High-volume batched transactions (oracle pushes, protocol cranks, recurring jobs):
- Bundle 5 transactions into a Jito bundle, one tip pays for all five.
- Modest CU price as a fallback for non-Jito blocks.
- Submit via stake-weighted QoS if you have validator relationships.
Setting CU price properly
The recipe most apps get wrong: setting a single fixed CU price for every transaction. The price you need varies by 100x across network conditions and by the specific accounts you're writing to. Always query a live estimator:
// Helius priority fee estimator
const res = await fetch("https://mainnet.helius-rpc.com/?api-key=...", {
method: "POST",
headers: { "Content-Type": "application/json" },
body: JSON.stringify({
jsonrpc: "2.0",
id: 1,
method: "getPriorityFeeEstimate",
params: [{
transaction: bs58.encode(tx.serialize()),
options: { priorityLevel: "High", recommended: true },
}],
}),
})
const { result: { priorityFeeEstimate } } = await res.json()
// Then attach the compute budget instructions
import { ComputeBudgetProgram } from "@solana/web3.js"
const ixs = [
ComputeBudgetProgram.setComputeUnitLimit({ units: 200_000 }),
ComputeBudgetProgram.setComputeUnitPrice({ microLamports: Math.ceil(priorityFeeEstimate) }),
...yourInstructions,
]Two important details:
- Set the CU limit explicitly. The default is 200k × instruction count, almost always too high. Simulate, take actual usage + 10% buffer, set the limit. You're paying for allocated CUs whether you use them or not.
- Re-estimate per transaction. Network conditions shift in seconds. A fee that worked at 14:00 may be 10x too low at 14:02 during a spike.
Jito tip floor and the bundle approach
For latency-critical work, the model flips. You're not bidding for inclusion — you're bidding for ordering and atomicity. Jito bundles let you guarantee a sequence of transactions land in order within one block, or none of them do. The tip is your bid for that atomicity:
import { SystemProgram } from "@solana/web3.js"
const JITO_TIP_ACCOUNTS = [
"96gYZGLnJYVFmbjzopPSU6QiEV5fGqZNyN9nmNhvrZU5",
"HFqU5x63VTqvQss8hp11i4wVV8bD44PvwucfZ2bU7gRe",
// ...8 total, pick randomly per tx for load balancing
]
const tipIx = SystemProgram.transfer({
fromPubkey: payer.publicKey,
toPubkey: new PublicKey(JITO_TIP_ACCOUNTS[Math.floor(Math.random() * 8)]),
lamports: 100_000, // 0.0001 SOL — adjust based on current floor
})
// Tip is just another instruction.
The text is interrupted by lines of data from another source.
-- ==== Sys2Proof/Syntax.lean ====
section
/-! DEFINITION. The commands of the block: opcode_table.json, one constructor per row, with the row's operands. -/
namespace Sys2Proof

/-- Who writes a register: the host through BAR0, a stake's manager (or the package manager), or a TUNE descriptor
(R15, R377). -/
inductive Src where
  | host | manager | tune
deriving DecidableEq, Repr

/-- The two ports of a stake on the ring (R19): ascending faces stake n+1, descending faces stake n-1. -/
inductive Dir where
  | asc | dsc
deriving DecidableEq, Repr

/-- A wale cell as a sender holds it (R21); the link fields are added as it is sent. -/
structure Cell where
  dest : Nat
  src : Nat
  cls : Nat
  kind : Nat
  tag : Nat
  tickLo : Nat
  payload : List Nat
  hops : Nat := 0
deriving DecidableEq, Repr

/-- The link fields of a cell received intact from the other end (R21): its sequence number, its `ACK`, the credits it
returns for one class, and its content, none for an idle cell. -/
structure LinkIn where
  seq : Nat
  ack : Nat
  crClass : Nat
  crCount : Nat
  cell : Option Cell
deriving DecidableEq, Repr

/-- What a plait core puts out in one cycle (R313): address, write data, byte enables and transaction kind at each bus port, register
number and value at each write port of its register file. -/
structure CoreOut where
  bus : List (Nat × Nat × Nat × Nat) := []
  regs : List (Nat × Nat) := []
deriving DecidableEq, Repr

/-- What the host writes to the configuration space once the link is up (R339), reset values PCI Express's: the bases of BAR0 and BAR2,
Memory Space and Bus Master Enable, D3hot, the sizes of Device Control as 128 × 2^c bytes, the completion timeout of Device Control 2 in ticks,
MSI-X Enable and Function Mask; and the bits of the uncorrectable error status of Advanced Error Reporting that it clears. -/
structure PcieCfg where
  bar0 : Reg32 := 0
  bar2 : Reg32 := 0
  memEn : Bool := false
  busMaster : Bool := false
  d3 : Bool := false
  payload : Nat := 0
  readReq : Nat := 2
  timeout : Nat := 400000
  msixEn : Bool := false
  msixMask : Bool := false
  aerClear : Reg32 := 0
deriving DecidableEq, Repr

/-- The configuration a driver leaves that maps BAR0, lets the device read and write host memory and enables MSI-X. -/
def PcieCfg.enumerated : PcieCfg := { memEn := true, busMaster := true, msixEn := true }

/-- A frame on a CAN bus that has passed its end of frame (R380, R382, R387): its start-of-frame edge lies `ago` ticks back; `own` for a frame
this controller sent; `res` for a recessive res bit. -/
structure CanFrame where
  ide : Bool
  id : Nat
  fdf : Bool
  brs : Bool
  esi : Bool
  rtr : Bool
  dlc : Nat
  data : List Nat
  ago : Nat
  own : Bool
  res : Bool := false
deriving DecidableEq, Repr

/-- A message of network time (R395 to R399), as the package manager's protocol reads it. An `edge` is the tick at which the first dibit after
its SFD is sampled; times of the network are in 2^-16 ns. A Sync with its sequence number, the logarithm of its interval in seconds and, of one
step, the time it carries; the time a Follow_Up carries; a Pdelay_Req with the edge at which its answer is driven and its correction; a
Pdelay_Resp with, of one step, the time its sender took to answer, and the follow-up that carries it; an Announce with the grandmaster's
identity, none for the loss of the grandmaster; any other message. -/
inductive EthMsg where
  | sync (edge : Word48) (seq : Nat) (interval : Int) (origin : Option Int)
  | followUp (seq : Nat) (origin : Int)
  | pdelayReq (edge egress : Word48) (seq : Nat) (corr : Int)
  | pdelayResp (edge : Word48) (seq : Nat) (turn : Option Int)
  | pdelayFollowUp (seq : Nat) (turn : Int)
  | announce (gm : Option (BitVec 64))
  | other
deriving DecidableEq, Repr

/-- A frame that reaches the MAC (R395): its destination address, its EtherType, whether its FCS fits, and what it says. -/
structure EthFrame where
  dest : Word48
  etherType : Nat
  fcsOk : Bool
  msg : EthMsg
deriving DecidableEq, Repr

/-- What the upsett phase finds on one stake (R330, R331): failed PLLs, failed cores as a mask, failing SRAM rows of the eight banks,
failed decimators of 18 and multiplier slices of 14 as masks, edge-lane drivers failed by port (main and spare), failed lanes of the four
lane maps, the first delay-line measurement, and the length of the phase in microseconds. -/
structure UpsettRes where
  pllMain : Bool
  pllSpare : Bool
  cores : Nat
  sramRows : List Nat
  decimators : Nat
  slices : Nat
  edgeMain : Nat
  edgeSpare : Nat
  ascTx : Nat
  ascRx : Nat
  dscTx : Nat
  dscRx : Nat
  cells : Nat
  duration : Nat
deriving DecidableEq, Repr

/-- What a temperature sensor measures (R413, R415): a diode's voltage difference in nanovolts with the pin voltages in millivolts at 10 and
at 100 microamperes; a thermistor's and VSUP's voltage in microvolts; the on-die sensor's reading in 1/16 °C; the module telemetry the
stake already holds. -/
inductive ThmRaw where
  | diode (dv v10 v100 : Nat)
  | ntc (v vsup : Nat)
  | die (t : Int)
  | module
deriving DecidableEq, Repr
Bundle: [yourTx1, yourTx2, tipTx]
// Submit via sendBundle to a Block Engine endpoint:
// https://mainnet.block-engine.jito.wtf/api/v1/bundlesTip floor varies — the Jito tip stream usually publishes p50, p75, p95 percentiles. For most non-MEV work, p75 is enough. For competitive arb, p99.
Common mistakes
- Static CU price. If you wrote "10_000 micro-lamports" into a constant six months ago, you're either paying way too much or your transactions silently fail during congestion.
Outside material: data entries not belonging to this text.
-- ==== Sys2Proof/Machine/RegMap.lean ====
section
/-! DEFINITION. The register map: every register the spec draws a field map for or describes in words (R8, R15, R35 and
the register sections of chapters 01 to 14), as rows of plain data, and one name for every register and every field.
Offsets below 0x10_0000 lie in a stake's set-up window; offsets from 0x80_0000 are BAR0 offsets of the package region.
A row is: offset of element 0, number of elements, stride, whether the set-up lock of R377 covers it, its fields.
A field is: high bit, low bit, access code of R8, reset value, least and greatest value R15 lets a write carry. -/
namespace Sys2Proof.Machine

/-- The access codes of R8 that carry state or act; a reserved bit has no row. -/
inductive Acc where
  | rw | ro | w1c | wo
deriving DecidableEq, Repr

/-- One field of a field map (R8), with the range R15 holds a written value to. -/
structure FieldD where
  hi : Nat
  lo : Nat
  acc : Acc
  reset : Nat
  rmin : Nat
  rmax : Nat
deriving DecidableEq, Repr

/-- One register, or an array of equal registers. -/
structure RegD where
  base : Nat
  count : Nat
  stride : Nat
  lock : Bool
  fields : List FieldD
deriving DecidableEq, Repr

/-- Registers of block ID: HIF_PKG_ID to HIF_PKG_ALIVE. -/
def mapId : List RegD := [
  ⟨0x850000, 1, 0, false, [⟨23, 16, .ro, 177, 0, 255⟩, ⟨7, 0, .ro, 8, 0, 255⟩]⟩,
  ⟨0x850004, 1, 0, false, [⟨7, 0, .ro, 0, 0, 255⟩]⟩]

/-- Registers of block WAL: WAL_CTRL to WAL_RETRAIN_CNT. -/
def mapWal : List RegD := [
  ⟨0x80000, 1, 0, true, [⟨23, 16, .rw, 16, 0, 255⟩, ⟨15, 8, .rw, 32, 0, 255⟩, ⟨1, 1, .rw, 1, 0, 1⟩, ⟨0, 0, .rw, 1, 0, 1⟩]⟩,
  ⟨0x80004, 1, 0, false, [⟨23, 16, .ro, 0, 0, 255⟩, ⟨10, 10, .w1c, 0, 0, 1⟩, ⟨9, 9, .ro, 0, 0, 1⟩, ⟨8, 8, .ro, 0, 0, 1⟩, ⟨5, 5, .ro, 0, 0, 1⟩, ⟨4, 4, .ro, 0, 0, 1⟩, ⟨1, 1, .ro, 0, 0, 1⟩, ⟨0, 0, .ro, 0, 0, 1⟩]⟩,
  ⟨0x80008, 1, 0, true, [⟨31, 24, .rw, 16, 0, 125⟩, ⟨23, 16, .rw, 100, 0, 125⟩, ⟨15, 8, .rw, 32, 0, 125⟩, ⟨7, 0, .rw, 125, 0, 125⟩]⟩,
  ⟨0x80020, 1, 0, false, [⟨29, 28, .ro, 0, 0, 3⟩, ⟨17, 0, .ro, 0, 0, 0x3FFFF⟩]⟩,
  ⟨0x80024, 1, 0, false, [⟨29, 28, .ro, 0, 0, 3⟩, ⟨17, 0, .ro, 0, 0, 0x3FFFF⟩]⟩,
  ⟨0x80028, 1, 0, false, [⟨29, 28, .ro, 0, 0, 3⟩, ⟨17, 0, .ro, 0, 0, 0x3FFFF⟩]⟩,
  ⟨0x8002C, 1, 0, false, [⟨29, 28, .ro, 0, 0, 3⟩, ⟨17, 0, .ro, 0, 0, 0x3FFFF⟩]⟩,
  ⟨0x80030, 1, 0, false, [⟨12, 8, .ro, 0, 0, 31⟩, ⟨7, 0, .ro, 0, 0, 255⟩]⟩,
  ⟨0x80034, 1, 0, false, [⟨12, 8, .ro, 0, 0, 31⟩, ⟨7, 0, .ro, 0, 0, 255⟩]⟩,
  ⟨0x80040, 1, 0, false, [⟨31, 31, .w1c, 0, 0, 1⟩, ⟨30, 0, .ro, 0, 0, 0x7FFFFFFF⟩]⟩,
  ⟨0x80044, 1, 0, false, [⟨31, 31, .w1c, 0, 0, 1⟩, ⟨15, 0, .ro, 0, 0, 0xFFFF⟩]⟩]

/-- Registers of block ANG: ANG_TICK_LO to ANG_CLK_STALE_CNT. -/
def mapAng0 : List RegD := [
  ⟨0x30000, 1, 0, false, [⟨31, 0, .ro, 0, 0, 0xFFFFFFFF⟩]⟩,
  ⟨0x30004, 1, 0, false, [⟨15, 0, .ro, 0, 0, 0xFFFF⟩]⟩,
  ⟨0x30008, 1, 0, false, [⟨16, 16, .w1c, 0, 0, 1⟩, ⟨8, 8, .w1c, 0, 0, 1⟩, ⟨7, 0, .ro, 0, 0, 255⟩]⟩,
  ⟨0x3000C, 1, 0, true, [⟨31, 31, .rw, 0, 0, 1⟩, ⟨15, 0, .rw, 182, 1, 0x4000⟩]⟩,
  ⟨0x30010, 1, 0, false, [⟨31, 31, .w1c, 0, 0, 1⟩, ⟨15, 0, .ro, 0, 0, 0xFFFF⟩]⟩,
  ⟨0x30014, 1, 0, false, [⟨31, 31, .w1c, 0, 0, 1⟩, ⟨15, 0, .ro, 0, 0, 0xFFFF⟩]⟩,
  ⟨0x30018, 1, 0, false, [⟨31, 31, .w1c, 0, 0, 1⟩, ⟨15, 0, .ro, 0, 0, 0xFFFF⟩]⟩,
  ⟨0x3001C, 1, 0, false, [⟨31, 31, .w1c, 0, 0, 1⟩, ⟨15, 0, .ro, 0, 0, 0xFFFF⟩]⟩,
  ⟨0x30020, 1, 0, false, [⟨31, 31, .w1c, 0, 0, 1⟩, ⟨15, 0, .ro, 0, 0, 0xFFFF⟩]⟩,
  ⟨0x30030, 4, 4, false, [⟨31, 0, .ro, 0, 0, 0xFFFFFFFF⟩]⟩,
  ⟨0x30040, 2, 64, true, [⟨31, 31, .rw, 0, 0, 1⟩, ⟨26, 24, .rw, 0, 0, 5⟩, ⟨19, 16, .rw, 6, 3, 12⟩, ⟨11, 10, .rw, 2, 0, 3⟩, ⟨9, 8, .rw, 3, 0, 3⟩]⟩,
  ⟨0x30044, 2, 64, true, [⟨31, 16, .rw, 0x1555, 1, 0x7FFF⟩, ⟨15, 0, .rw, 46, 1, 0x7FFF⟩]⟩,
  ⟨0x30048, 2, 64, true, [⟨15, 0, .rw, 100, 1, 0xFFFF⟩]⟩,
  ⟨0x30050, 2, 64, false, [⟨31, 0, .ro, 0, 0, 0xFFFFFFFF⟩]⟩,
  ⟨0x30054, 2, 64, false, [⟨15, 0, .ro, 0, 0, 0xFFFF⟩]⟩,
  ⟨0x30058, 2, 64, false, [⟨31, 0, .ro, 0, 0, 0xFFFFFFFF⟩]⟩,
  ⟨0x3005C, 2, 64, false, [⟨15, 0, .ro, 0, 0, 0xFFFF⟩]⟩,
  ⟨0x30060, 2, 64, false, [⟨11, 11, .w1c, 0, 0, 1⟩, ⟨10, 10, .w1c, 0, 0, 1⟩, ⟨9, 9, .w1c, 0, 0, 1⟩, ⟨8, 8, .ro, 0, 0, 1⟩, ⟨0, 0, .ro, 0, 0, 1⟩]⟩,
  ⟨0x30064, 2, 64, false, [⟨31, 31, .w1c, 0, 0, 1⟩, ⟨15, 0, .ro, 0, 0, 0xFFFF⟩]⟩,
  ⟨0x30068, 2, 64, false, [⟨31, 31, .w1c, 0, 0, 1⟩, ⟨15, 0, .ro, 0, 0, 0xFFFF⟩]⟩]

/-- Registers of block ANG: ANG_ENT_TGT_LO to ANG_ENT_CTRL. -/
def mapAng1 : List RegD := [
  ⟨0x30400, 127, 32, true, [⟨31, 0, .rw, 0, 0, 0xFFFFFFFF⟩]⟩,
  ⟨0x30404, 127, 32, true, [⟨15, 0, .rw, 0, 0, 0xFFFF⟩]⟩,
  ⟨0x30408, 127, 32, true, [⟨31, 0, .rw, 0, 0, 0xFFFFFFFF⟩]⟩,
  ⟨0x3040C, 127, 32, true, [⟨31, 31, .rw, 0, 0, 1⟩, ⟨30, 30, .ro, 0, 0, 1⟩, ⟨29, 29, .rw, 0, 0, 1⟩, ⟨28, 28, .rw, 0, 0, 1⟩, ⟨27, 26, .rw, 0, 0, 2⟩, ⟨25, 23, .rw, 0, 0, 3⟩, ⟨20, 16, .rw, 0, 0, 31⟩, ⟨15, 12, .rw, 0, 0, 8⟩, ⟨7, 0, .rw, 0, 0, 255⟩]⟩]

/-- All registers of block ANG. -/
def mapAng : List RegD := mapAng0 ++ mapAng1

/-- Registers of block SNS: SNS_CTRL to SNS_CH_FAST_OFS. -/
def mapSns0 : List RegD := [
  ⟨0x10000, 1, 0, true, [⟨31, 31, .rw, 0, 0, 1⟩, ⟨0, 0, .wo, 0, 0, 1⟩]⟩,
  ⟨0x10004, 1, 0, false, [⟨17, 17, .w1c, 0, 0, 1⟩, ⟨16, 16, .ro, 0, 0, 1⟩, ⟨15, 0, .ro, 0, 0, 0xFFFF⟩]⟩,
  ⟨0x10010, 4, 4, true, [⟨31, 31, .rw, 0, 0, 1⟩, ⟨22, 16, .rw, 10, 0, 127⟩, ⟨14, 8, .rw, 0, 0, 127⟩, ⟨6, 0, .rw, 20, 16, 80⟩]⟩,
  ⟨0x10020, 4, 4, true, [⟨27, 16, .rw, 160, 0, 0xFFF⟩, ⟨15, 12, .rw, 15, 0, 15⟩, ⟨8, 0, .rw, 32, 4, 256⟩]⟩,
  ⟨0x10030, 1, 0, true, [⟨31, 31, .rw, 0, 0, 1⟩, ⟨27, 24, .rw, 3, 1, 15⟩, ⟨23, 22, .rw, 2, 0, 3⟩, ⟨21, 20, .rw, 1, 0, 3⟩, ⟨19, 18, .rw, 2, 0, 3⟩, ⟨17, 16, .rw, 2, 0, 3⟩]⟩,
  ⟨0x10034, 1, 0, true, [⟨31, 16, .rw, 246, 0, 0xFFFF⟩, ⟨15, 0, .rw, 410, 0, 0xFFFF⟩]⟩,
  ⟨0x10038, 1, 0, true, [⟨15, 0, .rw, 400, 0, 0xFFFF⟩]⟩,
  ⟨0x1003C, 1, 0, true, [⟨15, 12, .rw, 7, 0, 15⟩, ⟨11, 8, .rw, 6, 0, 15⟩, ⟨7, 4, .rw, 3, 0, 13⟩, ⟨3, 0, .rw, 0, 0, 13⟩]⟩,
  ⟨0x10040, 1, 0, false, [⟨31, 16, .ro, 0, 0, 0xFFFF⟩, ⟨12, 8, .ro, 31, 0, 31⟩, ⟨4, 0, .ro, 31, 0, 31⟩]⟩,
  ⟨0x10050, 1, 0, false, [⟨31, 31, .w1c, 0, 0, 1⟩, ⟨15, 0, .ro, 0, 0, 0xFFFF⟩]⟩,
  ⟨0x10054, 1, 0, false, [⟨31, 31, .w1c, 0, 0, 1⟩, ⟨15, 0, .ro, 0, 0, 0xFFFF⟩]⟩,
  ⟨0x10058, 1, 0, false, [⟨31, 31, .w1c, 0, 0, 1⟩, ⟨15, 0, .ro, 0, 0, 0xFFFF⟩]⟩,
  ⟨0x10100, 16, 64, true, [⟨31, 31, .rw, 0, 0, 1⟩, ⟨30, 30, .rw, 1, 0, 1⟩, ⟨29, 28, .rw, 0, 0, 3⟩, ⟨27, 26, .rw, 0, 0, 3⟩, ⟨25, 24, .rw, 0, 0, 3⟩, ⟨23, 20, .rw, 0, 0, 15⟩, ⟨19, 18, .rw, 3, 0, 3⟩, ⟨17, 16, .rw, 0, 0, 2⟩, ⟨13, 8, .rw, 8, 4, 32⟩, ⟨2, 0, .rw, 1, 1, 7⟩]⟩,
  ⟨0x10108, 16, 64, true, [⟨31, 0, .rw, 0, 0, 0xFFFFFFFF⟩]⟩,
  ⟨0x1010C, 16, 64, true, [⟨15, 0, .rw, 0x1000, 0, 0xFFFF⟩]⟩,
  ⟨0x10110, 16, 64, true, [⟨31, 0, .rw, 0, 0, 0xFFFFFFFF⟩]⟩,
  ⟨0x10114, 16, 64, true, [⟨15, 0, .rw, 0, 0, 0xFFFF⟩]⟩,
  ⟨0x10118, 16, 64, true, [⟨0, 0, .wo, 0, 0, 1⟩]⟩,
  ⟨0x1011C, 16, 64, true, [⟨31, 16, .rw, 0x7FFF, 0, 0xFFFF⟩, ⟨15, 0, .rw, 0x8000, 0, 0xFFFF⟩]⟩,
  ⟨0x10120, 16, 64, true, [⟨15, 0, .rw, 0, 0, 0xFFFF⟩]⟩]

/-- Registers of block SNS: SNS_CH_VOLT_SCALE to SNS_CH_CENTRE. -/
def mapSns1 : List RegD := [
  ⟨0x10124, 16, 64, true, [⟨15, 0, .rw, 0, 0, 0xFFFF⟩]⟩,
  ⟨0x10128, 16, 64, false, [⟨9, 9, .ro, 0, 0, 1⟩, ⟨8, 8, .ro, 0, 0, 1⟩, ⟨7, 7, .ro, 1, 0, 1⟩, ⟨6, 6, .ro, 0, 0, 1⟩, ⟨5, 5, .ro, 0, 0, 1⟩, ⟨3, 3, .w1c, 0, 0, 1⟩, ⟨2, 2, .w1c, 0, 0, 1⟩, ⟨1, 1, .w1c, 0, 0, 1⟩]⟩,
  ⟨0x1012C, 16, 64, false, [⟨15, 0, .ro, 0, 0, 0xFFFF⟩]⟩,
  ⟨0x10130, 16, 64, false, [⟨31, 0, .ro, 0, 0, 0xFFFFFFFF⟩]⟩,
  ⟨0x10134, 16, 64, false, [⟨15, 0, .ro, 0, 0, 0xFFFF⟩]⟩,
  ⟨0x10138, 16, 64, false, [⟨31, 0, .ro, 0, 0, 0xFFFFFFFF⟩]⟩]

/-- All registers of block SNS. -/
def mapSns : List RegD := mapSns0 ++ mapSns1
- Tipping Jito without bundling. A standalone transaction with a transfer to a Jito tip account doesn't confer any priority unless it's submitted as a bundle to a Block Engine endpoint.
- Not setting CU limit. You're paying for 1.4M CUs (the per-tx max) when you only need 200k. The CU price you set is multiplied by allocated, not used.
- Trusting a single RPC's fee estimate as gospel. Different providers see different mempools. Take the max of two providers if you really need to land.
References
The short version: CU price for normal traffic, Jito bundles when you need atomicity or ordering, both when you're fighting for a scarce slot. Whichever you pick, query the live estimate per transaction.